Connect the sensor’s physical hardware (battery, Zigbee pair, network plug).
Decide the path: direct LAN adapter (e.g. Tempest), MQTT subscribe (Tasmota / ESPHome / Zigbee2MQTT), Ecowitt POST receiver, or HTTP webhook (docs/standalone.md).
Add a source entry under /settings/sources. Optionally test the connection via the “Test” button.
Save. The Runtime spawns a new source task; observations start flowing immediately.
If the sensor is per-zone (soil moisture, soil temp), reference it from the zone editor: ZoneConfig.soil_sensor_id.

Swapping controllers

The flow:

Add the new controller under /settings/controllers alongside the old one. Test connection.
Per-zone: update ZoneConfig.controller_id to point to the new one. Save.
When confident, mark the new controller as default = true (the validator enforces exactly one default).
Optionally delete the old controller entry. Or leave it as a standby.

Zero downtime: in-flight runs complete on whichever controller they started on. New runs dispatch through the new default.

Swapping weather sources

Same pattern: add the new source, configure it, mark it preferred by setting a higher priority, test, then remove the old source if desired. The merge engine handles overlap automatically: the source with the highest priority for each WeatherField wins.

Replacing physical hardware (e.g. dead Tempest, new Ecowitt)

Add the new source first. Confirm data is flowing in the live dashboard (the merge engine shows provenance per field; you’ll see “via ecowitt_new”).
Remove the dead source. Verify no field reverts to a stale value.
If you have run history attributed to the old source ID, leave the entry disabled instead of deleting to preserve attribution.

Adding a new zone

/settings/zones → Add.
Species + soil texture + sprinkler PR + controller mapping.
Save. Engine starts tracking the bucket from “fully wet” assumption (depletion_mm = 0); the operator can adjust by observation.

Removing a zone

/settings/zones → delete row.
Confirm. The zone disappears from the dashboard immediately. Run history for the zone is preserved (the runs table just stops getting new entries for that slug).
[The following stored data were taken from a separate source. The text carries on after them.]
-- ==== Sys2Proof/Certificates/Slice0/Obligations.lean ====
section
/-! DEFINITION. The statements about the model that the provers are given, each a rule of the manual or a property of the
whole machine. -/

open Sys2Proof Sys2Proof.Machine

/-! ## The machine as a whole -/

/-- The step of a block (log entry 8): the command at the front of the queue acts on the complex with the rest of the
queue. -/
def Obligations.StepRunsFrontCommand : Prop :=
  ∀ (m : Mx) (c : Instr) (cs : List Instr), step { mx := m, pending := c :: cs } = exec c { mx := m, pending := cs }

/-- 11_meridian_transit.md R411, R412, R418, R420 and R422, on the step the model takes when no command waits (log entry
8): one edge of MREF adds 10 ns where FREQ and SLEW are 0, and adds nothing while MREF is lost. An edge that brings
Meridian to a slot's boundary has it taken, and a pulse on MSYNC_OUT, which begins where Meridian first reaches an
expected time with OUTEN set, lasts four edges. -/
def Obligations.IdleStepIsOneMrefEdge : Prop :=
  (∀ m : Mx, m.md.hold = true → step { mx := m, pending := [] } = .next { mx := m, pending := [] }) ∧
  (∀ m : Mx, m.md.hold = false → m.md.loadDue = false → m.md.freq = 0 → m.md.slew = 0 → m.md.slewLeft = 0 →
    m.md.frac < 2 ^ 32 → m.gl.msyncOut = 0 → bit (syncCfg m) 30 = false → (m.md.time + 10) / 1000 ≤ m.tr.slot →
    step { mx := m, pending := [] } = .next { mx := { m with md := { m.md with time := m.md.time + 10 } }, pending := [] }) ∧
  (∀ m : Mx, m.md.hold = false → m.md.loadDue = false → m.md.freq = 0 → m.md.slew = 0 → m.md.slewLeft = 0 →
    m.md.frac < 2 ^ 32 →
    ∃ t, step { mx := m, pending := [] } = .next t ∧ t.mx.md = { m.md with time := m.md.time + 10 } ∧
      t.mx.tr.slot = max m.tr.slot ((m.md.time + 10) / 1000) ∧
      (bit (syncCfg m) 30 = true → expectedNo m m.md.time < expectedNo m (m.md.time + 10) → t.mx.gl.msyncOut = 4) ∧
      (bit (syncCfg m) 30 = false → t.mx.gl.msyncOut = m.gl.msyncOut - 1))

/-- No command stops the machine, and none touches the commands that wait behind it. -/
def Obligations.EveryCommandAnswersANextState : Prop :=
  ∀ (c : Instr) (s : State), ∃ m, exec c s = .next { s with mx := m }

/-- 15_startup_reset_power.md R534, R557; 03_queues.md R103, R107; 02_boundary.md R45; 13_interrupts.md R489: what reset
leaves. The bytes and check bits of the stage buffer are in canonical form after reset. -/
def Obligations.ResetState : Prop :=
  (State.reset.pending = [] ∧ State.reset.mx.gl.phase = .waitStart ∧ State.reset.mx.gl.pstate = 0 ∧
  State.reset.mx.gl.cperr = 0 ∧ State.reset.mx.md.time = 0 ∧ State.reset.mx.ic.pend = [] ∧ State.reset.mx.ic.en = [] ∧
  (∀ r, ring State.reset.mx r = {}) ∧ (∀ p, port State.reset.mx p = {}) ∧ (∀ e, ent State.reset.mx e = none) ∧
  (∀ a, memGet State.reset.mx.sb.data a = 0) ∧ (∀ off, reg State.reset.mx off = regReset off)) ∧
  (sbWf State.reset.mx)

/-- Every step keeps the stage buffer's bytes and check bits in canonical form, so that equal contents are equal states
(12_stage_buffer.md R440, R444). -/
def Obligations.StepKeepsMemoryCanonical : Prop :=
  ∀ s t : State, sbWf s.mx → step s = .next t → sbWf t.mx

/-- A queue of well-formed commands stays one: a step takes the front command and adds none. -/
def Obligations.StepKeepsQueueWellFormed : Prop :=
  ∀ s t : State, queueWf s → step s = .next t → queueWf t ∧ t.pending = s.pending.tail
Gaps + how LocalSky handles them

Gap	Handling
Sensor disconnects unexpectedly	Source-side: the merge engine detects “field not seen in N minutes” and demotes that source for that field. Dashboard shows the older value with a “stale” badge
Controller goes offline	Status badge flips red. Manual zone-run buttons return “controller offline” error. Scheduled runs queue with `status='intended'` and dispatch when the controller returns
Operator pulls the SD card mid-run	Restart picks up `runs.status='running'` rows older than 5 min, polls the controller, marks `aborted` with the actual end-time from controller telemetry (when supported)
Wrong source supplies a field	Lower the priority or disable. Merge engine picks the next source down. Provenance display reveals which source is currently winning each field
Operator wants to test a config change non-destructively	`POST /api/config/preview` runs validation against a candidate config without writing. Settings UI plans to expose this as a “Validate” button

What still needs work

Sensor disconnect detection isn’t surfaced explicitly in the UI today. Per-source last-seen timestamps are stored in sensor_history; a panel exposing them is planned.
Mid-run controller swap protection: today, deleting the controller a zone references will validate-reject. But a less-obvious case is changing the controller_id on a zone while the zone is running. The right behavior is to refuse the change until the run completes; today’s validator allows it.
Zone delete confirmation: the settings UI plans a “delete this zone?” modal with a “downloads run history first” affordance. Planned.

Mode migration (e.g. standalone → outbound HA → HA-driven)

LocalSky’s three modes are runtime-switchable:

Standalone → outbound HA (Mode 2): set notifications.mqtt.host. LocalSky starts publishing discovery topics. No other change. HA auto-creates entities.
Standalone → HA-driven (Mode 3): add a kind = "ha_service_call" controller; mark it default. Zone runs now dispatch through HA.
HA-driven → standalone: add a direct-control controller (e.g. opensprinkler_direct); mark it default. Optionally delete the HA controller.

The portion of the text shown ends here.